TommyJones / textmineR

An aid for text mining in R, with a syntax that should be familiar to experienced R users. Provides a wrapper for several topic models that take similarly-formatted input and give similarly-formatted output. Has additional functionality for analyzing and diagnostics for topic models.
Other
106 stars 34 forks source link

CalcProbCoherence algorithm unclear #75

Closed jeason15 closed 5 years ago

jeason15 commented 5 years ago

Hi! Is there any way that you can point me to documentation regarding the algorithm used to calculate the coherence scores for the topics generated? I am unclear as to which method is being used to obtain this (UCI, UMass, etc). Thanks!

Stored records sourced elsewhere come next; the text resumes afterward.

@[simp] theorem sendConfig_mem (p h n : Nat) (s : State) : (sendConfig p h n s).mem = s.mem := by simp [sendConfig]
@[simp] theorem resendSpares_mem (p : Nat) (s : State) : (resendSpares p s).mem = s.mem := by simp [resendSpares]

@[simp] theorem configMismatch_mem (p h : Nat) (s : State) :
    (configMismatch p h s).mem = s.mem := by
  simp [configMismatch]

@[simp] theorem dropCmd_mem (p : Nat) (c : Cmd) (s : State) : (dropCmd p c s).mem = s.mem := by simp [dropCmd]

@[simp] theorem tileAnswer_mem (j : Job) (payload : List Nat) (s : State) :
    (tileAnswer j payload s).mem = s.mem := by
  simp [tileAnswer]

@[simp] theorem tileEvent_mem (c h kind word2 : Nat) (s : State) :
    (tileEvent c h kind word2 s).mem = s.mem := by
  simp [tileEvent]

@[simp] theorem telAccept_mem (c h : Nat) (body : List Nat) (s : State) :
    (telAccept c h body s).mem = s.mem := by
  simp [telAccept]

@[simp] theorem prbsControl_mem (p l old new : Nat) (s : State) :
    (prbsControl p l old new s).mem = s.mem := by
  simp [prbsControl]

@[simp] theorem checkerSync_mem (p l : Nat) (bits : List Bool) (s : State) :
    (checkerSync p l bits s).mem = s.mem := by
  simp [checkerSync]

@[simp] theorem checkerSyncLoss_mem (p l : Nat) (bits : List Bool) (s : State) :
    (checkerSyncLoss p l bits s).mem = s.mem := by
  simp [checkerSyncLoss]

@[simp] theorem receivedElectricalIdle_mem (p l : Nat) (s : State) :
    (receivedElectricalIdle p l s).mem = s.mem := by
  simp [receivedElectricalIdle]

@[simp] theorem laneInjection_mem (p l : Nat) (s : State) : (laneInjection p l s).mem = s.mem := by simp [laneInjection]
@[simp] theorem clearCounts_mem (p : Nat) (s : State) : (clearCounts p s).mem = s.mem := by simp [clearCounts]
@[simp] theorem governorWake_mem (p : Nat) (s : State) : (governorWake p s).mem = s.mem := by simp [governorWake]
@[simp] theorem passFrames_mem (p : Nat) (s : State) : (passFrames p s).mem = s.mem := rfl

@[simp] theorem telReceive_mem (p : Nat) (s : State) : (telReceive p s).mem = s.mem := by
  unfold telReceive
  split
  · rfl
  · split
    · rfl
    · have hrx := takeRx_mem ‹_›
      split <;> simp [hrx]

@[simp] theorem tileSilent_mem (p h : Nat) (s : State) : (tileSilent p h s).mem = s.mem := by simp [tileSilent]
@[simp] theorem clvResend_mem (p : Nat) (s : State) : (clvResend p s).mem = s.mem := by simp [clvResend]
@[simp] theorem dscResend_mem (p : Nat) (s : State) : (dscResend p s).mem = s.mem := by simp [dscResend]

@[simp] theorem resumeSynRepeat_mem (p : Nat) (s : State) :
    (resumeSynRepeat p s).mem = s.mem := by
  simp [resumeSynRepeat]

/-! ### Power states -/

@[simp] theorem sendLtr_mem (hold : Bool) (s : State) : (sendLtr hold s).mem = s.mem := rfl

@[simp] theorem powerEvent_mem (kind word1 word2 : Nat) (s : State) :
    (powerEvent kind word1 word2 s).mem = s.mem := by
  simp [powerEvent]

@[simp] theorem reachedEvent_mem (to_ : PowerState) (s : State) :
    (reachedEvent to_ s).mem = s.mem := by
  simp [reachedEvent]

@[simp] theorem avsSend_mem (s : State) : (avsSend s).mem = s.mem := by simp [avsSend]
@[simp] theorem ramp_mem (mv : Nat) (s : State) : (ramp mv s).mem = s.mem := by simp [ramp]
@[simp] theorem startEngines_mem (s : State) : (startEngines s).mem = s.mem := by simp [startEngines]
@[simp] theorem startPortEngines_mem (s : State) : (startPortEngines s).mem = s.mem := by simp [startPortEngines]
@[simp] theorem stopEngines_mem (s : State) : (stopEngines s).mem = s.mem := by simp [stopEngines]
@[simp] theorem abortWaiting_mem (s : State) : (abortWaiting s).mem = s.mem := by simp [abortWaiting]
@[simp] theorem endPowerReg_mem (code : Nat) (s : State) : (endPowerReg code s).mem = s.mem := by simp [endPowerReg]

@[simp] theorem endPowerRing_mem (code : Nat) (s : State) : (endPowerRing code s).mem = s.mem := by
  unfold endPowerRing
  dsimp only
  repeat' split
  all_goals simp

@[simp] theorem beginMove_mem (goal : PowerState) (m : Move) (s : State) : (beginMove goal m s).mem = s.mem := rfl
@[simp] theorem leaveKeep_mem (s : State) : (leaveKeep s).mem = s.mem := by simp [leaveKeep]
@[simp] theorem enterL1_mem (s : State) : (enterL1 s).mem = s.mem := rfl
@[simp] theorem resumeCore_mem (s : State) : (resumeCore s).mem = s.mem := by simp [resumeCore]
@[simp] theorem startWake_mem (s : State) : (startWake s).mem = s.mem := by simp [startWake]

@[simp] theorem wakeBy_mem (src : Nat) (s : State) : (wakeBy src s).mem = s.mem := by
  unfold wakeBy
  split <;> simp

@[simp] theorem wakeIf_mem (src : Nat) (s : State) : (wakeIf src s).mem = s.mem := by simp [wakeIf]
@[simp] theorem releaseWake_mem (s : State) : (releaseWake s).mem = s.mem := by simp [releaseWake]
@[simp] theorem idlePorts_mem (keep : Bool) (s : State) : (idlePorts keep s).mem = s.mem := by simp [idlePorts]
@[simp] theorem reachOff_mem (s : State) : (reachOff s).mem = s.mem := by simp [reachOff]
@[simp] theorem offDischarge_mem (s : State) : (offDischarge s).mem = s.mem := by simp [offDischarge]
@[simp] theorem offRestart_mem (s : State) : (offRestart s).mem = s.mem := by simp [offRestart]
@[simp] theorem offQuiet_mem (s : State) : (offQuiet s).mem = s.mem := by simp [offQuiet]

@[simp] theorem powerGo_mem (s : State) : (powerGo s).mem = s.mem := by
  unfold powerGo
  split <;> simp

@[simp] theorem enterHold_mem (keep self : Bool) (s : State) :
    (enterHold keep self s).mem = s.mem := by
  simp [enterHold]

@[simp] theorem reachHold_mem (keep : Bool) (s : State) : (reachHold keep s).mem = s.mem := by simp [reachHold]

@[simp] theorem holdRetention_mem (s : State) : (holdRetention s).mem = s.mem := by
  unfold holdRetention
  split <;> simp

@[simp] theorem keepEntry_mem (s : State) : (keepEntry s).mem = s.mem := by
  unfold keepEntry
  split <;> simp

@[simp] theorem holdSelfTestEnd_mem (fails : List TestFail) (s : State) :
    (holdSelfTestEnd fails s).mem = s.mem := by
  simp [holdSelfTestEnd]

@[simp] theorem applySwitch_mem (t : PowerState) (s : State) : (applySwitch t s).mem = s.mem := by simp [applySwitch]

@[simp] theorem powerRequest_mem (t : PowerState) (s : State) : (powerRequest t s).mem = s.mem := by
  unfold powerRequest
  split <;> simp

@[simp] theorem selfrefIdle_mem (s : State) : (selfrefIdle s).mem = s.mem := by simp [selfrefIdle]
@[simp] theorem failRestart_mem (s : State) : (failRestart s).mem = s.mem := by simp [failRestart]

@[simp] theorem rampEnded_mem (s : State) : (rampEnded s).mem = s.mem := by
  unfold rampEnded
  repeat' split
  all_goals simp

@[simp] theorem avsAck_mem (mv : Nat) (s : State) : (avsAck mv s).mem = s.mem := by simp [avsAck]

@[simp] theorem avsTimeout_mem (s : State) : (avsTimeout s).mem = s.mem := by
  unfold avsTimeout
  dsimp only
  repeat' split
  all_goals simp

@[simp] theorem wakeEnd_mem (s : State) : (wakeEnd s).mem = s.mem := by
  unfold wakeEnd
  repeat' split
  all_goals simp

@[simp] theorem serviceStart_mem (s : State) : (serviceStart s).mem = s.mem := by simp [serviceStart]
@[simp] theorem serviceEnd_mem (s : State) : (serviceEnd s).mem = s.mem := by simp [serviceEnd]
@[simp] theorem telemetryPoll_mem (s : State) : (telemetryPoll s).mem = s.mem := by simp [telemetryPoll]

@[simp] theorem telemetryPollEnd_mem (s : State) : (telemetryPollEnd s).mem = s.mem := by
  unfold telemetryPollEnd
  repeat' split
  all_goals simp

@[simp] theorem powerFail_mem (vhold : Nat) (s : State) : (powerFail vhold s).mem = s.mem := by
  unfold powerFail
  dsimp only
  repeat' split
  all_goals simp

@[simp] theorem powerSaveEnd_mem (s : State) : (powerSaveEnd s).mem = s.mem := by
  unfold powerSaveEnd
  repeat' split
  all_goals simp

@[simp] theorem timeclkAbsent_mem (s : State) : (timeclkAbsent s).mem = s.mem := by simp [timeclkAbsent]
@[simp] theorem keepGenlockLoss_mem (s : State) : (keepGenlockLoss s).mem = s.mem := by simp [keepGenlockLoss]
@[simp] theorem keepGenlockEdge_mem (s : State) : (keepGenlockEdge s).mem = s.mem := by simp [keepGenlockEdge]
@[simp] theorem fireAlarm_mem (late : Bool) (s : State) : (fireAlarm late s).mem = s.mem := by simp [fireAlarm]
@[simp] theorem timeAlarm_mem (dt : Nat) (s : State) : (timeAlarm dt s).mem = s.mem := by simp [timeAlarm]

/-! ### Rings and commands -/

@[simp] theorem noteChange_mem (s : State) : (noteChange s).mem = s.mem := by simp [noteChange]

@[simp] theorem boundsLog_mem (n slot op detail : Nat) (s : State) : (boundsLog n slot op detail s).mem = s.mem := by
  unfold boundsLog
  dsimp only
  repeat' split
  all_goals simp

@[simp] theorem deliverBells_mem (e : Nat) (s : State) : (deliverBells e s).mem = s.mem := by simp [deliverBells]

@[simp] theorem schedulingPoint_mem (e : Nat) (s : State) : (schedulingPoint e s).mem = s.mem := by
  unfold schedulingPoint
  dsimp only
  repeat' split
  all_goals simp

@[simp] theorem descriptorFetch_mem (e : Nat) (words : Option (List Nat)) (s : State) :
    (descriptorFetch e words s).mem = s.mem := by
  unfold descriptorFetch
  dsimp only
  repeat' split
  all_goals simp

@[simp] theorem runNop_mem (j : Job) (s : State) : (runNop j s).mem = s.mem := by simp [runNop]
@[simp] theorem runFence_mem (j : Job) (s : State) : (runFence j s).mem = s.mem := by simp [runFence]
@[simp] theorem latchFences_mem (due : List Job) (s : State) : (latchFences due s).mem = s.mem := by simp [latchFences]
@[simp] theorem runFlush_mem (j : Job) (s : State) : (runFlush j s).mem = s.mem := by simp [runFlush]
@[simp] theorem readFailed_mem (j : Job) (s : State) : (readFailed j s).mem = s.mem := by simp [readFailed]

@[simp] theorem sendTileCmd_mem (payload : List Nat) (j : Job) (s : State) :
    (sendTileCmd payload j s).mem = s.mem := by
  simp [sendTileCmd]

@[simp] theorem runTileCmd_mem (payload : Option (List Nat)) (j : Job) (s : State) :
    (runTileCmd payload j s).mem = s.mem := by
  unfold runTileCmd
  dsimp only
  repeat' split
  all_goals simp

@[simp] theorem tileCmdTimeout_mem (p h tag : Nat) (s : State) : (tileCmdTimeout p h tag s).mem = s.mem := by
  unfold tileCmdTimeout
  dsimp only
  repeat' split
  all_goals simp

@[simp] theorem runPowerReq_mem (j : Job) (s : State) : (runPowerReq j s).mem = s.mem := by
  unfold runPowerReq
  split <;> simp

TommyJones commented 5 years ago

Hi @jeason15! Thanks for your interest in textmineR. There's a pretty extensive discussion on this in a closed issue, #35. I've also described it in one of the vignettes https://github.com/TommyJones/textmineR/blob/master/vignettes/c_topic_modeling.Rmd

The TL;DR is that this is a metric of my own making. But it is very similar to the "difference measure" described on page 2 here: https://pdfs.semanticscholar.org/03a0/62fdcd13c9287a2d4e1d6d057fd2e083281c.pdf

Hope that helps! Closing now. But feel free to ask follow up questions in the thread if need be.